Additionally, we fixed several issues. See the bugs we fixed in this release.
To upgrade to this release, see Upgrade Kloudfuse, and Upgrade to 3.4.1.
- FuseQL diff operator
-
Compare two time ranges (or two result sets) directly in a query to see what changed. Use
DIFF()to return only the deltas. See Use the FuseQL diff operator. - Hydration jobs – support for Regex and filters
-
Define hydration jobs with
regex,not regex, and!=(not equal) filters to target specific records more precisely. See Use Regex and filters in hydration jobs. - Support for relabel rules for high cardinality attributes in APM ingestion
-
Apply relabel rules to high-cardinality attributes during APM ingestion to standardize names and improve control over downstream metrics and storage. See Configure APM relabel rules.
3.4.0 p2
Aug 11, 2025
This release fixes important issues related to Datadog integration, span attribute handling, Helm validation, and label filters.
See the issues we fixed in this release.
To upgrade to this release, see Upgrade Kloudfuse, and Upgrade to 3.4.0 p2.
3.4.0 p1
Unresolved include directive in modules/ROOT/pages/release-notes.adoc - include::../partials/release-notes/3.4.0.p1.adoc[]
3.4.0
July 21, 2025
This is a major release. We primarily focused on improving our Admin and RBAC features.
Additionally, we fixed a number of issues. See the bugs we fixed in this release.
To upgrade to this release, see Upgrade Kloudfuse, and Upgrade to 3.4.0.
Admin and RBAC
- Groups are now Teams
-
We renamed Groups to Teams, removed the concept of Team Ownership (each Team has a default Admin account member), and streamlined role assignment within Teams.
See Manage Teams.
- Service Accounts
-
We added service accounts to this release. They allow applications to securely interact with other systems or APIs in the background using bearer tokens. These workflows do not require human involvement, and automate workflows.
See Service Accounts.
- Data scrubbing
-
This new powerful approach enables users to safely delete data from Metrics, Logs, and APM streams. Create a scrub job by specifying the stream type, one or more filters (label, comparison operator, and value), and the relative time interval. By matching these criteria, Kloudfuse creates a scrub job.
See Scrub Jobs.
- Policies
-
Starting with this release, you can assign RBAC policies directly to both Users and Service Accounts. This is in addition to the existing process of Users inheriting policies through their Group/Team assignment.
Infrastructure
- Infrastructure Table Improvements
-
The Infrastructure view now uses infinite scroll instead of traditional pagination. This improves navigation when working with large datasets.

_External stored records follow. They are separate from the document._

-- ==== Sys2Proof/Machine/Core.lean ====
section
/-! DEFINITION. The machine behind Host/Core.lean. -/

def Sys2Proof.core : Host.Core := { State := Sys2Proof.Machine.State, Fault := Sys2Proof.Machine.Fault,
                                    Refusal := Sys2Proof.Machine.Refusal, step := Sys2Proof.Machine.step,
                                    reset := Sys2Proof.Machine.State.reset }
end

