-- ==== Sys2Proof/Safety.lean ====
section
/-! DEFINITION. The laws the manual states of the DL416's state, as predicates of State: where the addresses stand (R24),
whom the records name (R4), what a record of each state carries (R1, R2, R13), the limits (R5), the lapse list (R21), the
change marks (R18), the member lists (R132, R133), the Transmit Queue and who waits for it (R150, R161, R91), the
parameters' ranges (R176), the clock and the mode (R38, R118), the Prober (R88, R101) and the port (R157, R160). Nothing
a step does depends on them: they are what the statements about every step are made of. -/

namespace Sys2Proof.Machine

/-! ## Addresses, R24 -/

/-- The addresses of the records, in address order. -/
def State.addresses (s : State) : List Nat := s.directory.records.map (fun r => r.address)

/-- The places of all leasable addresses, one after another: the free list, the quarantine queue, the records. -/
def State.places (s : State) : List Nat := s.pool.free ++ s.pool.quarantine.map (fun q => q.address) ++ s.addresses

/-- R24 and R27: every leasable address is in exactly one place, the records stand in address order, and no entry of the
quarantine queue has a hold of 0. -/
def State.Placed (s : State) : Prop :=
  s.places.Perm (List.range' 1 Config.lastLeasable) ∧ s.addresses.Pairwise (fun a b => a < b)
    ∧ ∀ q ∈ s.pool.quarantine, 1 ≤ q.hold

/-! ## Identities, R4 -/

/-- The rival of a record: only in DISPUTED, a valid identity, and not the recorded one. -/
def Record.rivalFits (r : Record) : Bool :=
  match r.rival with
  | some i => r.state == .disputed && validIdentity i && i != r.identity
  | none => true

/-- R4: recorded identities are valid and distinct, and every rival is as the rule says. -/
def State.Identified (s : State) : Prop :=
  (s.directory.records.map (fun r => r.identity)).Nodup
    ∧ ∀ r ∈ s.directory.records, validIdentity r.identity = true ∧ r.rivalFits = true

/-! ## The fields of a record, R1, R2 and R13 -/

/-- What an OFFERED record carries by its origin, R2. -/
def Record.offeredFits (r : Record) (o : OfferContext) : Bool :=
  match o.origin with
  | .rebind => r.granted.isSome
  | .new | .reserved => r.term == 0 && r.granted.isNone && r.quiet == 0

/-- What a record of each state carries, R2; a LAPSED record is not pinned (R13), and the attempt that probes it next is
at most the seventh (R88). -/
def Record.shaped (r : Record) : Bool :=
  match r.state, r.offer with
  | .reserved, none =>
    r.term == 0 && r.granted.isNone && r.quiet == 0 && r.attempts == 0 && r.rival.isNone && r.hold.isNone
  | .offered, some o => r.offeredFits o && r.attempts == 0 && r.rival.isNone && r.hold.isNone
  | .bound, none => r.granted.isSome && r.attempts == 0 && r.rival.isNone && r.hold.isNone
  | .lapsed, none =>
    !r.pinned && r.term == 0 && r.granted.isSome && r.attempts ≤ 6 && r.rival.isNone && r.hold.isNone
  | .disputed, none => r.attempts == 0
  | _, _ => false

/-- A value of 1 to 65535. -/
def termFits (t : Nat) : Bool := 1 ≤ t && t ≤ 65535

/-- The ranges of R1. -/
def Record.inRange (r : Record) : Bool :=
  r.term ≤ 65535 && r.granted.all termFits && r.quiet ≤ 65535 && r.attempts ≤ 7
    && r.offer.all (fun o => termFits o.term && o.wait ≤ 255) && r.hold.all (fun h => 1 ≤ h && h ≤ 255)

/-- R1, R2 and R13, of every record. -/
def State.Shaped (s : State) : Prop := ∀ r ∈ s.directory.records, r.shaped = true ∧ r.inRange = true

/-- R5: at most 192 records, and at most 4 of them OFFERED. -/
def State.WithinLimits (s : State) : Prop :=
  s.directory.records.length ≤ Config.maxRecords ∧ s.countIn .offered ≤ Config.maxOffered

/-! ## The lapse list and the marks, R21, R18 and R52 -/

/-- A LAPSED record that is not the target of the probe in flight. -/
def State.awaitsProbe (s : State) (r : Record) : Bool := r.state == .lapsed && !s.isTarget r

/-- R21: the lapse list holds each LAPSED record that is not the probe target, once, and nothing else. -/
def State.LapseListed (s : State) : Prop :=
  s.directory.lapseList.Nodup
    ∧ (∀ a ∈ s.directory.lapseList, ∃ r ∈ s.directory.records, r.address = a ∧ s.awaitsProbe r = true)
    ∧ ∀ r ∈ s.directory.records, s.awaitsProbe r = true → r.address ∈ s.directory.lapseList

/-- R18: the listed marks are in address order, each of a leasable address and none of them CLEAN; REMOVED stands where
no record is, and the others where one is. -/
def State.Marked (s : State) : Prop :=
  (s.directory.marks.map (fun p => p.1)).Pairwise (fun a b => a < b)
    ∧ ∀ p ∈ s.directory.marks, leasable p.1 = true ∧ p.2 ≠ .clean ∧ (p.2 = .removed ↔ p.1 ∉ s.addresses)

/-- R52: the pacing set holds leasable addresses, each at most once. -/
def State.Paced (s : State) : Prop := s.directory.pacing.Nodup ∧ ∀ a ∈ s.directory.pacing, leasable a = true

/-! ## Groups, R132 and R133 -/

/-- 32 groups, at most 256 members in all, and in each list at most 16 addresses, none twice, all of them held by
records. -/
def State.Grouped (s : State) : Prop :=
  s.groups.length = Config.groupCount ∧ memberTotal s.groups ≤ Config.memberEntries
    ∧ ∀ g ∈ s.groups, g.members.length ≤ Config.groupMembers ∧ g.members.Nodup ∧ ∀ a ∈ g.members, a ∈ s.addresses

/-! ## The Transmit Queue, R150, R151, R173, and those who wait for it, R91 and R161 -/

/-- An entry's counts and its check. -/
def TxEntry.fits (e : TxEntry) : Bool := e.used < e.limit && e.limit ≤ 8 && e.check == e.frame.check

/-- R150, R151 and R173: at most 8 entries, at most 6 of them replies, no place set aside between steps, each entry
short of its limit and with its check, and the frame in transmission one entry's, while the line is in the phase of
transmission. -/
def State.Queued (s : State) : Prop :=
  s.queue.entries.length ≤ Config.queueEntries ∧ replyCount s.queue.entries ≤ Config.replyEntries
    ∧ s.queue.setAside = 0 ∧ (∀ e ∈ s.queue.entries, e.fits = true)
    ∧ (s.queue.entries.filter (fun e => e.sending)).length = (if s.line.phase = .transmitting then 1 else 0)

/-- The entries whose report the command in progress awaits, its unqueued claim counted. -/
def State.awaited (s : State) : Nat :=
  (s.queue.entries.filter (fun e => e.originator == .command true)).length + (if s.queue.waiting.isSome then 1 else 0)

/-- R159 and R161: a command is BUSY exactly while one REVOKE of it is queued or waits, and its claim waits only while no
entry is free. -/
def State.CommandAwaits (s : State) : Prop :=
  s.awaited = (if s.port.state = .busy then 1 else 0) ∧ (s.queue.waiting.isSome → s.hasFreeEntry = false)

/-- The probe in flight has its PROBE in the queue. -/
def State.probeQueued (s : State) : Bool :=
  match s.prober.context with
  | some c => c.phase == .queued
  | none => false

/-- R91: one PROBE's reports act, and only while the context's phase is QUEUED. -/
def State.ProbeAwaits (s : State) : Prop :=
  (s.queue.entries.filter (fun e => e.originator == .prober true)).length = (if s.probeQueued then 1 else 0)

/-! ## Parameters, R176 -/

/-- The parameters' ranges. -/
def Params.inRange (p : Params) : Bool :=
  1 ≤ p.epochPeriod && p.epochPeriod ≤ 255 && termFits p.maximumTerm && termFits p.defaultTerm && p.quarantineHold ≤ 255
    && 1 ≤ p.offerWait && p.offerWait ≤ 255 && 1 ≤ p.probeWait && p.probeWait ≤ 255 && 1 ≤ p.probeAttempts
    && p.probeAttempts ≤ 7 && 1 ≤ p.sendAttempts && p.sendAttempts ≤ 8 && 1 ≤ p.censusWindow && p.censusWindow ≤ 255
    && p.disputeHold ≤ 255

/-- R176: every parameter is in its range. -/
def State.Ranged (s : State) : Prop := s.params.inRange = true

/-! ## The line, the clock and the mode, R38, R118, R119 and R155 -/

/-- An epoch under way: its period in range, and the time left within it, R38. -/
def Epoch.fits (e : Epoch) : Bool := 1 ≤ e.period && e.period ≤ 255 && e.left ≤ Config.ticksPerTenth * e.period

/-- R38 and R118: the clock runs exactly while the line is ONLINE; the window is 0 in SERVING and 1 to 255 in CENSUS; an
autostart is pending only while the line is not ONLINE (R119). -/
def State.Timed (s : State) : Prop :=
  (s.clock.epoch.isSome ↔ s.line.state = .online) ∧ s.clock.epoch.all Epoch.fits = true
    ∧ (s.census.mode = .serving → s.census.window = 0)
    ∧ (s.census.mode = .census → 1 ≤ s.census.window ∧ s.census.window ≤ 255)
    ∧ (s.census.autostart = true → s.line.state ≠ .online)

/-- R143, R146 and R155: a line that is not ONLINE is in no phase of a frame, the termination is OPEN without
SEGMENT_END and in DISABLED, and the rate is one of four. -/
def State.Lined (s : State) : Prop :=
  (s.line.state ≠ .online → s.line.phase = .idle)
    ∧ (s.line.segmentEnd = false ∨ s.line.state = .disabled → s.line.termination = .openCircuit) ∧ s.line.bitRate ≤ 3

/-! ## The Prober, R88 and R101 -/

/-- A context in use, R88. -/
def ProbeContext.fits (c : ProbeContext) : Bool :=
  leasable c.target && validIdentity c.identity
    && (match c.kind with
      | .lapse => 1 ≤ c.attempt && c.attempt ≤ 7
      | .sweep => c.attempt == 1)
    && (match c.phase with
      | .waiting n => n ≤ 255
      | .queued => true)

/-- A sweep context, R101; a WAITING sweep is CONTINUOUS, with its cursor at the first address (R103). -/
def Sweep.fits (w : Sweep) : Bool :=
  leasable w.first && leasable w.last && w.first ≤ w.cursor && w.cursor ≤ w.last + 1 && w.first ≤ w.last
    && w.threshold ≤ 255 && w.passes ≤ 65535 && (w.scanning || (w.mode == .continuous && w.cursor == w.first))

/-- R88 and R101. -/
def State.Probing (s : State) : Prop := s.prober.context.all ProbeContext.fits = true ∧ s.prober.sweep.all Sweep.fits = true

/-! ## The port, R157, R158, R160 and R174 -/

/-- R157, R158, R160 and R174: eight parameter bytes and 256 buffer bytes, no latched cause or enable outside its bits,
and ERROR set exactly when the last command completed otherwise than with OK, and clear in BUSY. -/
def State.Ported (s : State) : Prop :=
  s.port.parameters.length = 8 ∧ s.port.buffer.length = Config.bufferSize ∧ s.port.latched &&& ~~~latchedMask = 0
    ∧ s.port.enables &&& ~~~enablesMask = 0
    ∧ s.port.error = (s.port.state != .busy && s.port.outcome != .ok)

/-! ## All of them -/

/-- Every law above. -/
structure State.Sound (s : State) : Prop where
  placed : s.Placed
  identified : s.Identified
  shaped : s.Shaped
  limits : s.WithinLimits
  lapse : s.LapseListed
  marked : s.Marked
  paced : s.Paced
  grouped : s.Grouped
  queued : s.Queued
  command : s.CommandAwaits
  probe : s.ProbeAwaits
  ranged : s.Ranged
  timed : s.Timed
  lined : s.Lined
  probing : s.Probing
  ported : s.Ported

end Sys2Proof.Machine
end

Additional enhancements to infrastructure include the following:
-
Grouping rows by most columns using the new group/ungroup icon in the column header
-
Multi-line rows display is cleaner, and easier to read.
See Infrastructure
-
3.3.6
June 25, 2025
We fixed several issues in this release; see bugs.
There are no special steps to successfully upgrade your Kloudfuse to this release; just follow the general instructions in Upgrade Kloudfuse.
3.3.5
June 18, 2025
We are continuing to enhance our RBAC offering.
We also used this release to address a recent Grafana vulnerability, CVE-2025-4123. We urge you to work with our CS team to upgrade Kloudfuse in the immediate future.
We fixed several issues in this release; see bugs.
There are no special steps to successfully upgrade your Kloudfuse to this release; just follow the general instructions in Upgrade Kloudfuse.
RBAC
- Group and Role synchronization
-
We are introducing automated Group Memberships and Role Synchronization with OKTA (SAML or oauth 2.0) and Google (only SAML). We do not support Google with oauth 2.0; you must perform these configurations manually.
3.3.4
June 11, 2025
We fixed a small number of issues in this release; see bugs.
There are no special steps to successfully upgrade your Kloudfuse to this release; just follow the general instructions in Upgrade Kloudfuse.
3.3.3
June 5, 2025
We fixed a small number of issues in this release; see bugs.
There are no special steps to successfully upgrade your Kloudfuse to this release; just follow the general instructions in Upgrade Kloudfuse.
3.3.2
May 30, 2025
This is a minor release to enhance our FuseQL offering.
We also fixed a small number of issues affecting the FuseQL-related screens; see bugs.
There are no special steps to successfully upgrade your Kloudfuse to this release; just follow the general instructions in Upgrade Kloudfuse.
FuseQL
- Parsing JSON Arrays
-
We added support for parsing arrays inside json log messages. See JSON Operator.
3.3.1
May 28, 2025
This release refines a number of features we introduced recently.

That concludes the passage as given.